While in the last hundred years, women in the U.S. have made progress, women still have a long way to go to obtain equal rights. I don’t need to list the statistics. You already know them well.
Women still are paid less than men.
Women still face inequity in education, employment, and healthcare.
Women still operate in a body politic where we have to be devoid of human emotion to be taken seriously.
Women still function in a society where if we express normal emotion to even the remotest slight, we are described as being emotional, irrational, or hysterical.
Women still live in a society where our silence is deemed consent. In other words, women in the U.S. still live in a patriarchy committed to “keeping us in our place.”
But, for we women, our mothers–those brave, brazen women of the past–told us that “our place” is anywhere we please. That takes me back to The 19th Amendment: the right of women to vote.

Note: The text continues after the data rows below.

-- ==== Sys2Proof/Laws/Memory.lean ====
section
/-! SUPPORT. What reading and writing the data space do, and that every memory operation keeps the canonical form
(20_memory.md R33, R36, R37). -/

namespace Sys2Proof.Machine

/-! ### Resolution -/

theorem isStackSlot_iff (a : Nat) : isStackSlot a = true ↔ a % 4 = 0 ∧ 0x100 ≤ a ∧ a ≤ 0x17C := by
  simp only [isStackSlot, Bool.and_eq_true, decide_eq_true_eq, and_assoc]
  rfl

theorem isDataSlot_iff (a : Nat) : isDataSlot a = true ↔ a % 4 = 0 ∧ 0x10000 ≤ a ∧ a ≤ 0x1007C := by
  simp only [isDataSlot, Bool.and_eq_true, decide_eq_true_eq, and_assoc]
  rfl

theorem resolve_eq_some {a : Word} {sl : Slot} (h : resolve a = some sl) :
    slotKey sl = a.toNat ∧ (isStackSlot a.toNat || isDataSlot a.toNat) = true := by
  unfold resolve at h
  split at h
  · cases h; simp_all [slotKey]
  · split at h
    · cases h; simp_all [slotKey]
    · cases h

theorem resolve_isSome (a : Word) : (resolve a).isSome = (isStackSlot a.toNat || isDataSlot a.toNat) := by
  unfold resolve
  split
  · simp_all
  · split <;> simp_all

/-- A successful read is of the cell at the address. -/
theorem memRead_eq (m : Memory) (a : Word) :
    memRead m a = if (resolve a).isSome then some (cellGet m a.toNat) else none := by
  unfold memRead
  cases h : resolve a with
  | none => simp
  | some sl => simp [(resolve_eq_some h).1]

/-- A successful write is of the cell at the address. -/
theorem memWrite_eq (m : Memory) (a v : Word) :
    memWrite m a v = if (resolve a).isSome then some (cellSet m a.toNat v) else none := by
  unfold memWrite
  cases h : resolve a with
  | none => simp
  | some sl => simp [(resolve_eq_some h).1]

/-! ### Cells of a memory in rising order -/

/-- Below its first address a memory lists nothing. -/
theorem cellGet_of_lt_all {m : Memory} {a : Nat} (h : ∀ c ∈ m, a < c.1) : cellGet m a = unlistedWord := by
  cases m with
  | nil => rfl
  | cons c m => simp [cellGet, h c (by simp)]

/-- Reading a cell after a write: the written word at the written address, the old word at any other. -/
theorem cellGet_cellSet {m : Memory} (hm : m.Pairwise (fun c d => c.1 < d.1)) (a b : Nat) (v : Word) :
    cellGet (cellSet m a v) b = if b = a then v else cellGet m b := by
  induction m with
  | nil => by_cases hv : v = unlistedWord <;> by_cases hb : b = a <;> simp_all [cellSet, cellGet]
  | cons c m ih =>
    obtain ⟨k, w⟩ := c
    obtain ⟨hk, hm⟩ := List.pairwise_cons.mp hm
    have hbelow : ∀ x, x ≤ k → cellGet m x = unlistedWord :=
      fun x hx => cellGet_of_lt_all fun c hc => lt_of_le_of_lt hx (hk c hc)
    by_cases h1 : a < k
    · have hak : a ≠ k := by omega
      by_cases hv : v = unlistedWord
      · by_cases hb : b = a <;> simp_all [cellSet, cellGet]
      · by_cases hb : b = a
        · simp [cellSet, cellGet, h1, hv, hb]
        · by_cases hlt : b < a
          · have : b < k := by omega
            simp [cellSet, cellGet, h1, hv, hb, hlt, this]
          · simp [cellSet, cellGet, h1, hv, hb, hlt]
    · by_cases h2 : a = k
      · subst h2
        by_cases hv : v = unlistedWord
        · by_cases hb : b = a
          · simp [cellSet, hv, hb, hbelow a le_rfl]
          · by_cases hlt : b < a
            · simp [cellSet, cellGet, hv, hb, hlt, hbelow b (by omega)]
            · simp [cellSet, cellGet, hv, hb, hlt]
        · by_cases hb : b = a <;> simp [cellSet, cellGet, hv, hb]
      · by_cases hb : b = a
        · subst hb
          simp [cellSet, cellGet, h1, h2, ih hm]
        · simp [cellSet, cellGet, h1, h2, ih hm, hb]

/-- What a written memory lists: the written pair, or a pair it listed before. -/
theorem mem_cellSet {m : Memory} {a : Nat} {v : Word} {c : Nat × Word} (h : c ∈ cellSet m a v) :
    (c = (a, v) ∧ v ≠ unlistedWord) ∨ c ∈ m := by
  induction m with
  | nil => by_cases hv : v = unlistedWord <;> simp_all [cellSet]
  | cons d m ih =>
    obtain ⟨k, w⟩ := d
    by_cases hv : v = unlistedWord <;> by_cases h1 : a < k <;> by_cases h2 : a = k <;>
      simp_all [cellSet] <;> tauto

/-- A write keeps the addresses strictly rising. -/
theorem cellSet_rising {m : Memory} (hm : m.Pairwise (fun c d => c.1 < d.1)) (a : Nat) (v : Word) :
    (cellSet m a v).Pairwise (fun c d => c.1 < d.1) := by
  induction m with
  | nil => by_cases hv : v = unlistedWord <;> simp [cellSet, hv]
  | cons d m ih =>
    obtain ⟨k, w⟩ := d
    obtain ⟨hk, hm'⟩ := List.pairwise_cons.mp hm
    by_cases h1 : a < k
    · by_cases hv : v = unlistedWord
      · simpa [cellSet, h1, hv] using hm
      · simp only [cellSet, h1, hv, if_true, if_false]
        refine List.pairwise_cons.mpr ⟨fun c hc => ?_, hm⟩
        rcases List.mem_cons.mp hc with rfl | hc
        · exact h1
        · exact lt_trans h1 (hk c hc)
    · by_cases h2 : a = k
      · by_cases hv : v = unlistedWord
        · simpa [cellSet, h2, hv] using hm'
        · subst h2
          simpa [cellSet, hv] using ⟨fun x y hc => hk (x, y) hc, hm'⟩
      · simp only [cellSet, h1, h2, if_false]
        refine List.pairwise_cons.mpr ⟨fun c hc => ?_, ih hm'⟩
        rcases mem_cellSet hc with ⟨rfl, -⟩ | hc
        · show k < a
          omega
        · exact hk c hc

/-- A write at a slot address keeps the canonical form. -/
theorem cellSet_wf {m : Memory} (hm : Memory.wf m) {a : Nat} (ha : (isStackSlot a || isDataSlot a) = true) (v : Word) :
    Memory.wf (cellSet m a v) := by
  refine ⟨cellSet_rising hm.1 a v, fun c hc => ?_⟩
  rcases mem_cellSet hc with ⟨rfl, hv⟩ | hc
  · exact ⟨ha, hv⟩
  · exact hm.2 c hc

/-! ### The data space -/

/-- Every store keeps the canonical form. -/
theorem memWrite_wf {m m' : Memory} (hm : Memory.wf m) {a v : Word} (h : memWrite m a v = some m') : Memory.wf m' := by
  rw [memWrite_eq] at h
  split at h
  · rename_i hs
    cases h
    exact cellSet_wf hm (by rwa [← resolve_isSome]) v
  · cases h

/-- Reading any address after a store: the stored word at the stored address, the old answer elsewhere. -/
theorem memRead_memWrite {m m' : Memory} (hm : Memory.wf m) {a v : Word} (h : memWrite m a v = some m') (b : Word) :
    memRead m' b = if b = a then some v else memRead m b := by
  rw [memWrite_eq] at h
  split at h
  · rename_i hs
    cases h
    rw [memRead_eq, memRead_eq, cellGet_cellSet hm.1]
    by_cases hb : b = a
    · simp [hb, hs]
    · have : b.toNat ≠ a.toNat := fun e => hb (BitVec.eq_of_toNat_eq e)
      simp [hb, this]
  · cases h

/-- A store succeeds exactly where a load does. -/
theorem memWrite_isSome (m : Memory) (a v : Word) : (memWrite m a v).isSome = (memRead m a).isSome := by
  rw [memWrite_eq, memRead_eq]
  split <;> rfl

/-- The memory after reset is in canonical form. -/
theorem reset_mem_wf : Memory.wf State.reset.mem := ⟨List.Pairwise.nil, fun _ h => (List.not_mem_nil h).elim⟩

end Sys2Proof.Machine
end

I’ve read it in the newspapers. I’ve heard it on the T.V. They say 2018 is going to be “The Year of the Woman.” Perhaps . . . but only if we make it so. This year, more women (and men who support women’s rights) are running for office–at the local, state and national levels. We are seeing women across the racial, ethnic, religious and political spectrum, out in the streets–raising a fuss, protesting, speaking real truth to power, and asserting their agency as a force to be reckoned with.
They are changing the national discourse.
But, those brave, brazen women need my help and your help. VOTE. Today’s suffragists have laid the groundwork for what truly could be something for the history books. But all of their hard work means nothing if we don’t show up at the polls.
Susan B. Anthony was arrested for voting in the presidential election of 1872. The judge directed the jury to deliver a guilty verdict. When he asked Anthony, who had not been permitted to speak during the trial, if she had anything to say, she responded with what one historian has called “the most famous speech in the history of the agitation for woman suffrage”. She called “this high-handed outrage upon my citizen’s rights”, saying, “… you have trampled underfoot every vital principle of our government. My natural rights, my civil rights, my political rights, my judicial rights, are all alike ignored.”
Anthony was not a well behaved woman. You and I don’t have to endure the indignity that Anthony did. We are not called on to pay the price that she did. But, we are called on to continue her fight so that one day our daughters, granddaughters, and every female U.S. citizen will achieve equality.
November 6th is Election Day. VOTE.
Go out and make history.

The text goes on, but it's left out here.